:: SUPPLIED MATERIAL ::

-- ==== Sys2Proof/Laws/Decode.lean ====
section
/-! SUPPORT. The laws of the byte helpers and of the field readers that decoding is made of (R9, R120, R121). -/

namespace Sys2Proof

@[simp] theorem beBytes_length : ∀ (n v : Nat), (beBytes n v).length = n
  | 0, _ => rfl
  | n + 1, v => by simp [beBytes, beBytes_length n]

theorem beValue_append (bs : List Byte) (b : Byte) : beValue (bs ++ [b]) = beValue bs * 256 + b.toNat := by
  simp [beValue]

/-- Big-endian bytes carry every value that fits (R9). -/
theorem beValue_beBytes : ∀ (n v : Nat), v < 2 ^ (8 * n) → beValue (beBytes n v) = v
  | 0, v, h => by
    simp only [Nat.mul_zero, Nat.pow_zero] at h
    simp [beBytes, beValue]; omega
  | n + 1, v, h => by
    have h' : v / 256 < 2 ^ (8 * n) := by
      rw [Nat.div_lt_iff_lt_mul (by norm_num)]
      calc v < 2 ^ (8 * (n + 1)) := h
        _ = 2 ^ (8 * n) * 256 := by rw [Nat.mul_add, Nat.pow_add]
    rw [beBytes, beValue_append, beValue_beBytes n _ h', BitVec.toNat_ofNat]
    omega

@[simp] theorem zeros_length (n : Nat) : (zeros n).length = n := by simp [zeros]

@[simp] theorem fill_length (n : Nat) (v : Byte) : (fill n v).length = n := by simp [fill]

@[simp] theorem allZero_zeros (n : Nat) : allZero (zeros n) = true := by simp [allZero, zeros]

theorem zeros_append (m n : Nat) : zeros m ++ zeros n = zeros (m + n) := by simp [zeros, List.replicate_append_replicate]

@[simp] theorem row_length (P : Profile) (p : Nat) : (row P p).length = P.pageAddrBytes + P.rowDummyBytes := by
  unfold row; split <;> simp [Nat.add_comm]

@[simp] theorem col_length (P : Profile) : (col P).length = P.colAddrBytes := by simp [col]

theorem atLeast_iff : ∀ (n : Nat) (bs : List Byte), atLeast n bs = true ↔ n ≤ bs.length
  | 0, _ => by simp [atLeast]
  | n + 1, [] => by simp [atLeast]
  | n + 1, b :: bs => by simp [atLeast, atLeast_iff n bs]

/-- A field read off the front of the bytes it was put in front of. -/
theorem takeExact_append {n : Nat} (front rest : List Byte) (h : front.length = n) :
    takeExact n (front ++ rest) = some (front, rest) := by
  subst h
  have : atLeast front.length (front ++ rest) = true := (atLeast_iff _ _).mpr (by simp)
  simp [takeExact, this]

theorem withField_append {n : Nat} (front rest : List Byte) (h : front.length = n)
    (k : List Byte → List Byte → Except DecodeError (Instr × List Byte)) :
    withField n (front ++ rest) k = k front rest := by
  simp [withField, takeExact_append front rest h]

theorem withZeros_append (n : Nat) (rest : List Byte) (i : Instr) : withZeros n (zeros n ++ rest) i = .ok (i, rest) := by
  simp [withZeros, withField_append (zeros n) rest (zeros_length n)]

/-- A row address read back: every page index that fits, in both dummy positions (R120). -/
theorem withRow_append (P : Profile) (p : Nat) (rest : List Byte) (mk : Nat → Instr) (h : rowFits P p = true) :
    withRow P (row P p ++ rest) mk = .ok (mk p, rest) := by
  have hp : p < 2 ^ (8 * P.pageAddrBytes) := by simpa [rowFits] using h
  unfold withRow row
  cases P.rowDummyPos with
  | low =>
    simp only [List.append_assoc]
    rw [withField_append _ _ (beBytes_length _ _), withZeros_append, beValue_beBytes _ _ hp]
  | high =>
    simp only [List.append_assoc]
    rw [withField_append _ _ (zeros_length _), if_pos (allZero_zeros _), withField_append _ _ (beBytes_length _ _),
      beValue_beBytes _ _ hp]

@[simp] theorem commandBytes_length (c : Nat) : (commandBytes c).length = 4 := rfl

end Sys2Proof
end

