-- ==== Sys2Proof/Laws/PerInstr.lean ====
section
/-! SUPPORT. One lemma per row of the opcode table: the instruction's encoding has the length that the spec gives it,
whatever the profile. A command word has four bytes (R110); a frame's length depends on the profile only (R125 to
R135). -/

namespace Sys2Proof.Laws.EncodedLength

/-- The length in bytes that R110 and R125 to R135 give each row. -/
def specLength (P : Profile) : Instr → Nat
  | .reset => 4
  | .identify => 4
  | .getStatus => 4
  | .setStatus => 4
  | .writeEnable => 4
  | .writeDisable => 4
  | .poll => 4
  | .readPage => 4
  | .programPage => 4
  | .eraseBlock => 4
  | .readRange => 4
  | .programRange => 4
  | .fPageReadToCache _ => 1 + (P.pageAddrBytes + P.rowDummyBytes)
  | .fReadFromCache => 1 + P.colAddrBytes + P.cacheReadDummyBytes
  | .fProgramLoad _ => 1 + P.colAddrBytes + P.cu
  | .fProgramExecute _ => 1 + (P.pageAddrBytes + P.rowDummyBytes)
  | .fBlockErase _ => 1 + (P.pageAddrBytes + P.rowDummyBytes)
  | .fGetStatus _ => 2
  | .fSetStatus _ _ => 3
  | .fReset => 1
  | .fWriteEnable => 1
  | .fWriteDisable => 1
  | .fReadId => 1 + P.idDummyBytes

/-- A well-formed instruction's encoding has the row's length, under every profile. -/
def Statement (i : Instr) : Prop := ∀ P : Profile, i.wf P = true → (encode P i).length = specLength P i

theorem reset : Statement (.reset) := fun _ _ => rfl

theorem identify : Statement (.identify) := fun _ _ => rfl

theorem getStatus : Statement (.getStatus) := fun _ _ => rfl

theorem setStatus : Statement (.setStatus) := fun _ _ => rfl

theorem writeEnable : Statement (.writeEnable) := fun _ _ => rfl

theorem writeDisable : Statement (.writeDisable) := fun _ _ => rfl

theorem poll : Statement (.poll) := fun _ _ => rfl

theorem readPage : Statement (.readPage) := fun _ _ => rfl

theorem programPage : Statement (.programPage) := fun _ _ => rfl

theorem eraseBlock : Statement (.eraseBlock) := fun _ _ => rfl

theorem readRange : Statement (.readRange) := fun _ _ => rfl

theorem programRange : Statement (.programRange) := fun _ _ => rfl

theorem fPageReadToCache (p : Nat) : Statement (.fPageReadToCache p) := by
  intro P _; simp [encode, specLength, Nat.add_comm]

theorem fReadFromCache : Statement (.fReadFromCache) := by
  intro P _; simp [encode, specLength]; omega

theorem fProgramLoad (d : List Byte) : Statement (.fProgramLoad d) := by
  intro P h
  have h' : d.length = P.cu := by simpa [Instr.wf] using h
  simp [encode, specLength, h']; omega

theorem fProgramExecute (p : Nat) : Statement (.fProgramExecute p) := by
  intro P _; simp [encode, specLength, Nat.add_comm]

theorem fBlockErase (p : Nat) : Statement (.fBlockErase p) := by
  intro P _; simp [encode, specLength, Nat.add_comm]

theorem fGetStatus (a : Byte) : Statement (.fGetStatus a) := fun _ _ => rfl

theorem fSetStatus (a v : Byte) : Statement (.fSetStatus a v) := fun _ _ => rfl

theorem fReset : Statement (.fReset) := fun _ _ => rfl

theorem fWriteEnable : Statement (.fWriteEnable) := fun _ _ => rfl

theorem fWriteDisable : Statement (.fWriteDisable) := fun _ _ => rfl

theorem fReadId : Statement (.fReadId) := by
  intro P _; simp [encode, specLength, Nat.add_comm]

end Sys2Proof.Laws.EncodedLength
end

:::
:: SUPPLIED MATERIAL ::

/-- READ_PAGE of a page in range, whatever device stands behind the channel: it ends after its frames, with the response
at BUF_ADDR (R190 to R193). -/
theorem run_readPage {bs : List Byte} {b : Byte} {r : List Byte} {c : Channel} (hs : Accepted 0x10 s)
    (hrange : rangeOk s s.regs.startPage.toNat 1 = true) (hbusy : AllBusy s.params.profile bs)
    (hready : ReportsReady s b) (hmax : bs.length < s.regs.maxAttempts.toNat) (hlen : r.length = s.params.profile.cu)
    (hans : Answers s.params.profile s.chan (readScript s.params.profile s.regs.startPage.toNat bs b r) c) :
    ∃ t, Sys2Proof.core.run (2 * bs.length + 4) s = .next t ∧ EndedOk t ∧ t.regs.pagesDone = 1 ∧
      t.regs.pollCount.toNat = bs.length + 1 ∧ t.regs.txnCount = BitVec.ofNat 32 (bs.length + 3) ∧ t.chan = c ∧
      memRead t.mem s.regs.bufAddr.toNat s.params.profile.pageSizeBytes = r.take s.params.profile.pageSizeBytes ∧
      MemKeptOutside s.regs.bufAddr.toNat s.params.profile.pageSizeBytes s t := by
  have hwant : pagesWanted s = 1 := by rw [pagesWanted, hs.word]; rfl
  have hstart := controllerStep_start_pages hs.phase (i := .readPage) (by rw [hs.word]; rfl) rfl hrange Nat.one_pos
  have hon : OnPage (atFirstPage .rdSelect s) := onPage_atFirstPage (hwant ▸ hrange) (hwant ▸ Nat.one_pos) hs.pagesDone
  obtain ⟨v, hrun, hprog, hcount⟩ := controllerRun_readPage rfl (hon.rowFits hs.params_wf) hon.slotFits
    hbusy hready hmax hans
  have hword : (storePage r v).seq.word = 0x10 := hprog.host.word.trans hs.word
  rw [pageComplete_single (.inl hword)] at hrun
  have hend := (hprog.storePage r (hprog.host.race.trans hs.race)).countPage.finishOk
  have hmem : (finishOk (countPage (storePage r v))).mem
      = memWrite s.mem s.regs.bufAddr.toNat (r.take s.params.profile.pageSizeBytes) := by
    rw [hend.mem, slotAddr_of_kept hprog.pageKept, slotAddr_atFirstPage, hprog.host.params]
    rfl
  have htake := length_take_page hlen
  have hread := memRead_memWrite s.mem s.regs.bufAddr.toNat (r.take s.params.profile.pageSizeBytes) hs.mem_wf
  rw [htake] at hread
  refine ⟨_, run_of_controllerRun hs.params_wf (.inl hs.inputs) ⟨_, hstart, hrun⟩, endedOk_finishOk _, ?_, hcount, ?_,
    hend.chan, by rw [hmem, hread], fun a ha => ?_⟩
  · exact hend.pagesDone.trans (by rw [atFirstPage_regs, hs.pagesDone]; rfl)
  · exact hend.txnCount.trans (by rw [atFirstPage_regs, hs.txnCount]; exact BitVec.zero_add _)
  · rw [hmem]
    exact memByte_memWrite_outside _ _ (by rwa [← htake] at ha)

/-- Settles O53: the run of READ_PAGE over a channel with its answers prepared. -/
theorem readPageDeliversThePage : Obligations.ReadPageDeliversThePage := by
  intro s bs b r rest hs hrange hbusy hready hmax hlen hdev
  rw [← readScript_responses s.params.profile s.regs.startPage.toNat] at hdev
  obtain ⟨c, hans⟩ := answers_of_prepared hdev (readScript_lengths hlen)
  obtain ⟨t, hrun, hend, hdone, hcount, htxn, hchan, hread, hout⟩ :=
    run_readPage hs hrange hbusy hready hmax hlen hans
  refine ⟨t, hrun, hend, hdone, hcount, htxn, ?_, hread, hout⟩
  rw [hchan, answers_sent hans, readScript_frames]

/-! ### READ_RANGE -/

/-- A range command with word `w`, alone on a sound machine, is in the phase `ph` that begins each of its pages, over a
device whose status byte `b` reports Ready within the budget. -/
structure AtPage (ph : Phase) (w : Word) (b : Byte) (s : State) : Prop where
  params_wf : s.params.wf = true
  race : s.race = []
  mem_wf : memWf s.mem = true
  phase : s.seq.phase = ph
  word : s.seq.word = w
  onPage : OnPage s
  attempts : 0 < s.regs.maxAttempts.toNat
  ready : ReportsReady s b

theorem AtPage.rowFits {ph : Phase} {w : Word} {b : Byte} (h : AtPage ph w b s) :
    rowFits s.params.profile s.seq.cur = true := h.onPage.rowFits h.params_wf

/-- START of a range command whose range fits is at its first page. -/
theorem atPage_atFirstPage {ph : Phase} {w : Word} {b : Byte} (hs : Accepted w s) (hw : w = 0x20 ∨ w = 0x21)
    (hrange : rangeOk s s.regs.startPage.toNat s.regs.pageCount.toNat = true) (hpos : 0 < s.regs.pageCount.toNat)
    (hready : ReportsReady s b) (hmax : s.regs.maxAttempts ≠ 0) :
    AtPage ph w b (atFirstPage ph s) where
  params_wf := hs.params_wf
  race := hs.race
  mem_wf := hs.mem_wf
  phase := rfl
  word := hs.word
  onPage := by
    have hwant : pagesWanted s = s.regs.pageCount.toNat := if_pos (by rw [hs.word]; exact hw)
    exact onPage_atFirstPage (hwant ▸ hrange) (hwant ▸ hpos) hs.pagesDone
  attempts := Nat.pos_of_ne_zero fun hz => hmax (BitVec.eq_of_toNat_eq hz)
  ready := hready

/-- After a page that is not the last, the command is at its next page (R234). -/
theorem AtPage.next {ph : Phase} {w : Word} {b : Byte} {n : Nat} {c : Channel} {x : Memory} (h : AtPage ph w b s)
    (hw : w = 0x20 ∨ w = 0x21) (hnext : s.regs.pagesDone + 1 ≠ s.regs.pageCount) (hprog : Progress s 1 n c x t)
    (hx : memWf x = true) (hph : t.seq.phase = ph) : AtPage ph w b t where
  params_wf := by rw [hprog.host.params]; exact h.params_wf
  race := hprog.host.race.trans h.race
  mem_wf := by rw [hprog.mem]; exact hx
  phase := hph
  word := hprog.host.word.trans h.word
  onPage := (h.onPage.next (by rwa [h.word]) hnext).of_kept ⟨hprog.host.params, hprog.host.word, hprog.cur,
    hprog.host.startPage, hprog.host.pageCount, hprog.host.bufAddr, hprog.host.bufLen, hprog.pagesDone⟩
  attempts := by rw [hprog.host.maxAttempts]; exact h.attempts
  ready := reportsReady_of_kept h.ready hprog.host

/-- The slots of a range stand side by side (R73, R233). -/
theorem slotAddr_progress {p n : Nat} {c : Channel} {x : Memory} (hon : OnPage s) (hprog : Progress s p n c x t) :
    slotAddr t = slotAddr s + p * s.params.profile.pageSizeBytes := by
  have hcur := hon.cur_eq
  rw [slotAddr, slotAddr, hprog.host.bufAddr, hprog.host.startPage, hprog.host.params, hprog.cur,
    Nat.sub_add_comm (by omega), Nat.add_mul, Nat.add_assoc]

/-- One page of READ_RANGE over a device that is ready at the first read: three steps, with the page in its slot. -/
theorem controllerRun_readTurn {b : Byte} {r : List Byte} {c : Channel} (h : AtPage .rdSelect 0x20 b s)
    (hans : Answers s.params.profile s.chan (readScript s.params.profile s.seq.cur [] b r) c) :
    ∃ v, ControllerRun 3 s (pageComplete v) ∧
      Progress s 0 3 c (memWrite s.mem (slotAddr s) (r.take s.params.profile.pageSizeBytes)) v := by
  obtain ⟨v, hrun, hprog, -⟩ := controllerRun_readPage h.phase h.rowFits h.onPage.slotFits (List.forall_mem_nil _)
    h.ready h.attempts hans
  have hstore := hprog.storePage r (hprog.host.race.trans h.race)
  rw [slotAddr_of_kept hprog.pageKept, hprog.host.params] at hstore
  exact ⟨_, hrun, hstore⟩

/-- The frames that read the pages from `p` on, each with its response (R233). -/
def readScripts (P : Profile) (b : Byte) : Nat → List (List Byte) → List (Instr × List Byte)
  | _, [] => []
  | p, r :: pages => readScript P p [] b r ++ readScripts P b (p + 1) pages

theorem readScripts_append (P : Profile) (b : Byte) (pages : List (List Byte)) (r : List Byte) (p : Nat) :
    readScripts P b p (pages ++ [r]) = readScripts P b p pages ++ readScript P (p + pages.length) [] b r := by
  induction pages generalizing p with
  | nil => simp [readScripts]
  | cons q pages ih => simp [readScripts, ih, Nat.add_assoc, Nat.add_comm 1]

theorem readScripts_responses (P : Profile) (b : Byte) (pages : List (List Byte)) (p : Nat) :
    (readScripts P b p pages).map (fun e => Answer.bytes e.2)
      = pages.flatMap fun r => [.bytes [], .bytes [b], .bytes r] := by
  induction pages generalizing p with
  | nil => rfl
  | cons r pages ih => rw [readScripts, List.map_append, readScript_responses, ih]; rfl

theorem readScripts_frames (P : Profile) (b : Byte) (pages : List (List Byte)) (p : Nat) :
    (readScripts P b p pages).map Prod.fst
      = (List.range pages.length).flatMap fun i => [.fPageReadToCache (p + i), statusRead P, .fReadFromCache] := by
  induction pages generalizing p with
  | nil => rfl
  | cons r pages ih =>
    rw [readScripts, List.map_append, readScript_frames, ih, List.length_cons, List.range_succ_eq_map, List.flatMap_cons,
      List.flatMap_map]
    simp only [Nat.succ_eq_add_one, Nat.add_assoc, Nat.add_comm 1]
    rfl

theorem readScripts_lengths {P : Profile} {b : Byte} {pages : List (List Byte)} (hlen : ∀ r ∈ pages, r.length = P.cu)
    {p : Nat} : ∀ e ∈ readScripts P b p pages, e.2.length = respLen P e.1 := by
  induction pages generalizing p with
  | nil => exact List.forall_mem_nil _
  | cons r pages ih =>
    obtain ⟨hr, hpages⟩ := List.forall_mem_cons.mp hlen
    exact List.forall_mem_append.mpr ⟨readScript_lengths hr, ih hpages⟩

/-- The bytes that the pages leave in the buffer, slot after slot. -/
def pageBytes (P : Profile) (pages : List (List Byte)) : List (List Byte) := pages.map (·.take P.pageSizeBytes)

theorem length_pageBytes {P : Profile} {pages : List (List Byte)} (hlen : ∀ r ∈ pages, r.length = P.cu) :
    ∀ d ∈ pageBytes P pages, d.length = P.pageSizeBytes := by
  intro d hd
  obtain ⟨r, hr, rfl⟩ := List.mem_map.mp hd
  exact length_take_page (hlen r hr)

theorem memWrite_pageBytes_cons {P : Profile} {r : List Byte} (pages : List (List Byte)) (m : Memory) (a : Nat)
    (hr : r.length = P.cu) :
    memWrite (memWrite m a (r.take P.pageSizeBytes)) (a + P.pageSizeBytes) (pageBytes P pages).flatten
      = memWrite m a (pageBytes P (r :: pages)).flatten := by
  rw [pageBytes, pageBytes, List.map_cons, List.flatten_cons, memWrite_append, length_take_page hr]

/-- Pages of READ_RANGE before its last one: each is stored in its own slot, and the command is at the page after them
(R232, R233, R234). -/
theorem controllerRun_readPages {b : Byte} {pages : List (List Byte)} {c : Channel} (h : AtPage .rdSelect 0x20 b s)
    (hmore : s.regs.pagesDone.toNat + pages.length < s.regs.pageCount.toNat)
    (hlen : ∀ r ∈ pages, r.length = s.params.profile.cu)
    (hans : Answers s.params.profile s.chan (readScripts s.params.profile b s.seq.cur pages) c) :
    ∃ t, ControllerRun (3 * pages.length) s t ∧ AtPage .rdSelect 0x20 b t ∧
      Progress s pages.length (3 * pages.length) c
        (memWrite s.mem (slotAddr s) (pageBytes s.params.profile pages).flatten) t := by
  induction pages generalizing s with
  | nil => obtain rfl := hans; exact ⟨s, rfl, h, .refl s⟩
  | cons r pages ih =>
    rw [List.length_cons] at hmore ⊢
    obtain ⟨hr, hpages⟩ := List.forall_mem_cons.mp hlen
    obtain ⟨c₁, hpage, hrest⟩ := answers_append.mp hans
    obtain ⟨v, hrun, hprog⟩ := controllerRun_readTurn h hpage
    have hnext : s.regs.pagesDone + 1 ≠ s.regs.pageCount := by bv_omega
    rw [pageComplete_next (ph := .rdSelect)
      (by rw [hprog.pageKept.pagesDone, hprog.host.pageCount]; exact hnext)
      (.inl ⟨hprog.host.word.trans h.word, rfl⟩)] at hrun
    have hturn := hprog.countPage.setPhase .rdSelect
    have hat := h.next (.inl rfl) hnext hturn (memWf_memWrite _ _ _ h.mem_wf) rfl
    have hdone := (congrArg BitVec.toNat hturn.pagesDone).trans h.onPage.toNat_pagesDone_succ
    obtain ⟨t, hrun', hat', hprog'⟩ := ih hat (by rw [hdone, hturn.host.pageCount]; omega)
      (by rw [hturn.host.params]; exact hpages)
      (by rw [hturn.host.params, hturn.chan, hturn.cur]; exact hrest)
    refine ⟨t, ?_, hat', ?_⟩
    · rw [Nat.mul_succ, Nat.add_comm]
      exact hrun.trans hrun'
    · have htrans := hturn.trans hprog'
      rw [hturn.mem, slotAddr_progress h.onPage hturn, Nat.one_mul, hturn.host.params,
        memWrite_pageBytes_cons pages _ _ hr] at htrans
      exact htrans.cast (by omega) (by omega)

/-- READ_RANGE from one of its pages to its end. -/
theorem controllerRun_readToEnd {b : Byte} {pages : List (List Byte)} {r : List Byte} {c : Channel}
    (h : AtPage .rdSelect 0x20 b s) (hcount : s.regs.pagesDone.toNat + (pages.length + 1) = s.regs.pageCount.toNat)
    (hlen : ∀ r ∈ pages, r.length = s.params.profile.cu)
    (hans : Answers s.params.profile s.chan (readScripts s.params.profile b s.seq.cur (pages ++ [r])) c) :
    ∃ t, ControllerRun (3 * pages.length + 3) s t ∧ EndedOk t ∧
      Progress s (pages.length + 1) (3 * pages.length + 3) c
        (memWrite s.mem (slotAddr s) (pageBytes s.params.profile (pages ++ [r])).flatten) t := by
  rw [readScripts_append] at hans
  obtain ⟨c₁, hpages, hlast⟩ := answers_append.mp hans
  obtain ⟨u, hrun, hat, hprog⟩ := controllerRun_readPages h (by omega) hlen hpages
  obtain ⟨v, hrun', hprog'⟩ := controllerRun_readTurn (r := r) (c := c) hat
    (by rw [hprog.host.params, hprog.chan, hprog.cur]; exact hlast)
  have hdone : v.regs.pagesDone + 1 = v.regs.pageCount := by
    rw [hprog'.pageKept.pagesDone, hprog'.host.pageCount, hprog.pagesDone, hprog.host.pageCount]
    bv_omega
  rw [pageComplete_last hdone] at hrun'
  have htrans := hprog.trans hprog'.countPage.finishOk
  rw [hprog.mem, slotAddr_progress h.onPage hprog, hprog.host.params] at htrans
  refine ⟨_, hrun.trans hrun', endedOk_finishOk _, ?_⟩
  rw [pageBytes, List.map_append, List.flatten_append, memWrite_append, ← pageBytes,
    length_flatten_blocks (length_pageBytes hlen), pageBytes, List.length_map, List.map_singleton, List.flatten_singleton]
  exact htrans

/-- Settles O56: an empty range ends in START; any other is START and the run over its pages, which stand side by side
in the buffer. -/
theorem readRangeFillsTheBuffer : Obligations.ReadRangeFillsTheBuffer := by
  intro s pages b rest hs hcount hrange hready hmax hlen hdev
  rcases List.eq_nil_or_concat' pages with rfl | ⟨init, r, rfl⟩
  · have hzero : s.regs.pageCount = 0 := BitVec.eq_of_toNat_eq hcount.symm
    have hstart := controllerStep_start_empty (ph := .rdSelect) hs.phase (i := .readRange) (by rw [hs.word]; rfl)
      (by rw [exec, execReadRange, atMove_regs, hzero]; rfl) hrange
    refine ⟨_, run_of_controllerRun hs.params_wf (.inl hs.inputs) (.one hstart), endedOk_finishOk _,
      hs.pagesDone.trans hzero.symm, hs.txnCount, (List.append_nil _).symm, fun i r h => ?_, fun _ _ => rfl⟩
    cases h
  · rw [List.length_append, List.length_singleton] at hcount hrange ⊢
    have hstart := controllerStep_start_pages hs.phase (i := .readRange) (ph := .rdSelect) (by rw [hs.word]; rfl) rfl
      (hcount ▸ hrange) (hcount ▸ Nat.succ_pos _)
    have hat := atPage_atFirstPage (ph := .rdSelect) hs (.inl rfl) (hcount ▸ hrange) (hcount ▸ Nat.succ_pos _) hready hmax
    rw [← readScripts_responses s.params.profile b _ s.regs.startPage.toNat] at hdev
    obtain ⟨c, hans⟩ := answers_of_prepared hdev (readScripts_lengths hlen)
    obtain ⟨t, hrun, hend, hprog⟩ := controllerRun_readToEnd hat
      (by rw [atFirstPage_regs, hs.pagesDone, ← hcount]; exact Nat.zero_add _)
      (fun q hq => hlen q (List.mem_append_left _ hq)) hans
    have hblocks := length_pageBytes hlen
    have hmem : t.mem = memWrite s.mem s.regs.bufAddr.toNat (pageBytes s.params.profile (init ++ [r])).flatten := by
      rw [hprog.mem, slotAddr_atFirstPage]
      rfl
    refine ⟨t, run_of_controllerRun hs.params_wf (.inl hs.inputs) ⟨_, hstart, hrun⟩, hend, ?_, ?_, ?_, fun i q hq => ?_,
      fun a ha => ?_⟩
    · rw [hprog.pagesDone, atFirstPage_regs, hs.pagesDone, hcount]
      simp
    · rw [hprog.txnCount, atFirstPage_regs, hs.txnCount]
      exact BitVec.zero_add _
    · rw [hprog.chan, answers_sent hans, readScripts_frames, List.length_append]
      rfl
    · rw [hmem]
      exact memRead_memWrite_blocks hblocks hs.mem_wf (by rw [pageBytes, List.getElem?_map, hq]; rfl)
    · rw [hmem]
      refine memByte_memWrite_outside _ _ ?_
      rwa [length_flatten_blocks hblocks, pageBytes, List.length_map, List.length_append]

:::

REQUIRED ACTION —
Your answer should be the lines of the records that include the word "programPage".

TASK RESULT —
  | .programPage => 4
theorem programPage : Statement (.programPage) := fun _ _ => rfl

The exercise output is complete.